Генерал отошел подальше и стал подниматься по железнодорожной насыпи. Он поднимался с напряжением, упираясь руками в колено. Его ноги все время скользили, срывались. Трава была сырая и скользкая. Из-под каблуков скатывались вниз камешки. Он поднимался косо, по диагонали. За ним следовал адъютант. Когда они добрались до железнодорожного полотна, они легли, стараясь, чтобы их головы не возвышались над рельсами.
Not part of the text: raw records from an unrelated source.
-- ==== Sys2Proof/Certificates/Slice0/Obligations.lean ====
section
/-!
DEFINITION. The statements about the model, for the provers. Each name says what its statement says; each docstring
names the rules of spec/ it comes from.
-/

open Sys2Proof Sys2Proof.Machine

/-! ### The machine as a whole -/

/-- A step takes the command at the front of the queue, and is that command's effect with the rest of the queue left
waiting; on an empty queue the part idles (log entries 6 and 7: the queue is the model's own). -/
def Obligations.StepTakesFrontCommand : Prop :=
  (∀ (c : Instr) (rest : List Instr) (s : State),
    Sys2Proof.Machine.step { s with pending := c :: rest } =
      Sys2Proof.Machine.exec c { s with pending := rest }) ∧
  ∀ s : State, Sys2Proof.Machine.step { s with pending := [] } = .next { s with pending := [] }

/-- Every command and event is taken in every state: none faults and none is refused by the model (R168, R174). -/
def Obligations.EveryCommandAnswersNext : Prop :=
  ∀ (c : Instr) (s : State), ∃ t, Sys2Proof.Machine.exec c s = .next t

/-- While RESET_N is asserted no host access is taken, and the five reads that are rows return 0 (R168, R178). That no
timer event and no link event is taken either, so that only RESET_ASSERT and RESET_RELEASE act, is the model's choice
(log entry 16). -/
def Obligations.HeldPartTakesNothing : Prop :=
  ∀ (c : Instr) (s : State), s.host.held = true →
    (c = .resetAssert ∨ (∃ strap, c = .resetRelease strap)) ∨
    ((c = .stageDataRead ∨ c = .event0Read ∨ c = .slotView0Read ∨ c = .stationView0Read ∨ c = .timebaseLoRead) ∧
      Sys2Proof.Machine.exec c s = .next { s with host := { s.host with readData := 0 } }) ∨
    ((c ≠ .stageDataRead ∧ c ≠ .event0Read ∧ c ≠ .slotView0Read ∧ c ≠ .stationView0Read ∧ c ≠ .timebaseLoRead) ∧
      Sys2Proof.Machine.exec c s = .next s)

/-- The values the spec gives every block for hardware reset (R91, R111, R125, R141, R156, R167, R179). -/
def Obligations.ResetValues : Prop :=
  (State.reset.host.linkEnable = false ∧ State.reset.host.pollAlways = false ∧
    State.reset.host.replyTime = 64 ∧ State.reset.host.retryLimit = 3 ∧ State.reset.host.pollInterval = 10 ∧
    State.reset.host.intSlot = false ∧ State.reset.host.intStation = false ∧ State.reset.host.intLink = false ∧
    State.reset.host.intHostFault = false ∧ State.reset.host.hostFault = none ∧
    (∀ i : Fin 4, State.reset.host.args[i] = 0) ∧
    State.reset.host.resultCode = .ok ∧ State.reset.host.resultValue = 0 ∧
    State.reset.host.slotSelect = 0 ∧ State.reset.host.stationSelect = 0 ∧
    State.reset.host.slotView = none ∧ State.reset.host.stationView = none ∧
    State.reset.host.stageSlot = 0 ∧ State.reset.host.stageOffset = 0 ∧ State.reset.host.timebaseLatch = 0) ∧
  (∀ n : SlotNo, State.reset.slots[n] = none) ∧
  (State.reset.stage.free = List.finRange 256 ∧ State.reset.stage.reserved = []) ∧
  (∀ a : StationNo, State.reset.stations[a].state = .unknown ∧ State.reset.stations[a].depth = 1 ∧
    State.reset.stations[a].creditMax = 2 ∧ State.reset.stations[a].parkLimit = 1000 ∧
    State.reset.stations[a].missCount = 0 ∧ State.reset.stations[a].backoff = false ∧
    State.reset.stations[a].attention = false ∧ ∀ t : Tag, State.reset.stations[a].tagMap[t] = none) ∧
  (State.reset.arb.level1 = [] ∧ State.reset.arb.level0 = [] ∧ State.reset.arb.abortList = [] ∧
    State.reset.arb.poolList = [] ∧ State.reset.arb.recallList = [] ∧ State.reset.arb.fairness = 0 ∧
    State.reset.arb.pollTimer = 10 ∧ State.reset.arb.pollDue = false ∧ State.reset.arb.pollRequested = false) ∧
  State.reset.link = { op := .resetBreak, turn := .nobody, replyTimer := none, sending := none, lateOpen := false } ∧
  State.reset.park = { timebase := 0, deadlines := [] } ∧
  State.reset.events = { records := [], snapshot := none } ∧
  State.reset.readRegister 0x00 = 0x7180 ∧ State.reset.readRegister 0x05 = 4 ∧
  State.reset.readRegister 0x06 = 256 ∧ State.reset.readRegister 0x07 = 0

/-! ### The register window -/

/-- A write of CONTROL sets both marks to the values written, whichever of its two rows it is; a write that changes a
mark lets the arbiter choose, one that leaves both does not; and a resting arbiter changes nothing (R116, R123,
R169). That both rows are whole writes of CONTROL is the model's choice (log entry 12). -/
def Obligations.ControlWriteSetsBothMarks : Prop :=
  ∀ (w : Word) (s : State), s.host.held = false →
    let t : State := { s with host := { s.host with linkEnable := w.getLsbD 0, pollAlways := w.getLsbD 1 } }
    let answer := if w.getLsbD 0 = s.host.linkEnable ∧ w.getLsbD 1 = s.host.pollAlways then t else t.choose
    Sys2Proof.Machine.exec (.linkEnableWrite w) s = .next answer ∧
    Sys2Proof.Machine.exec (.pollAlwaysWrite w) s = .next answer ∧
    (t.arbiterRests → answer = t)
Генерал осторожно выставил над рельсами свой небольшой перископ. Адъютант разложил возле генерала карту. Они стали не торопясь ориентировать карту на местности, делая на ней отметки карандашом. В некоторых местах вверх по насыпи косо карабкались солдаты с автоматами на шее. Добравшись до железнодорожного полотна, они некоторое время лежали плашмя, спрятав головы, а потом быстро вскакивали и, согнувшись, кидались через рельсы и скрывались. Очевидно, они скатывались по ту сторону и где-то там накоплялись. В это время немецкие пули начали визжать особенно часто и особенно часто разрывались на склонах лощины немецкие мины, раскидывая вокруг себя пучки вырванной травы и земли. Один солдат задержался наверху дольше других, а потом стал спускаться обратно. Он подошел к девушкам-санитаркам, держа перед собой вытянутую руку. Это был высокий, молодой, красивый парень со шлемом на затылке. Ремешок шлема крепко стягивал квадратный подбородок.
Плащ-палатка была откинута за спину. Она грубо шуршала. Он протянул девушке дрожащую руку с ярко окровавленным пальцем. Палец был перебит пулей. С него капала кровь. Девушка полезла в сумку и быстро забинтовала ему руку. Он не уходил.
– Ну, чего ж ты стоишь? – сказала она. – Всё!
Он осторожно обнял ее забинтованной рукой за плечи и заглянул ей в глаза.
– Галя, – сказал он ласковым голосом с глубокими басовыми оттенками очень молодого мужчины.
Очевидно, они были хорошо знакомы, а может быть, и любили друг друга.
– Ну? – сказала она, подымая к нему свое широкое курносое лицо с зеркальными глазами.
– Галичка, я тебя очень прошу, будь товарищем, дай пару индивидуальных пакетов. Я свои истратил на Сергея.
– Никак не могу. У меня у самой всего шесть штук в сумке осталось.
– Дай, золото, чтоб мне потом не пришлось зря ползать взад-назад! По нашей дружбе.
– Ну посуди сам: как же тебе могу дать, когда у меня у самой шесть?
– А ты дай два.
– Как же! Тебе два. Другому два. Потом еще кто-нибудь увидит, что я тебе даю, и себе потребует.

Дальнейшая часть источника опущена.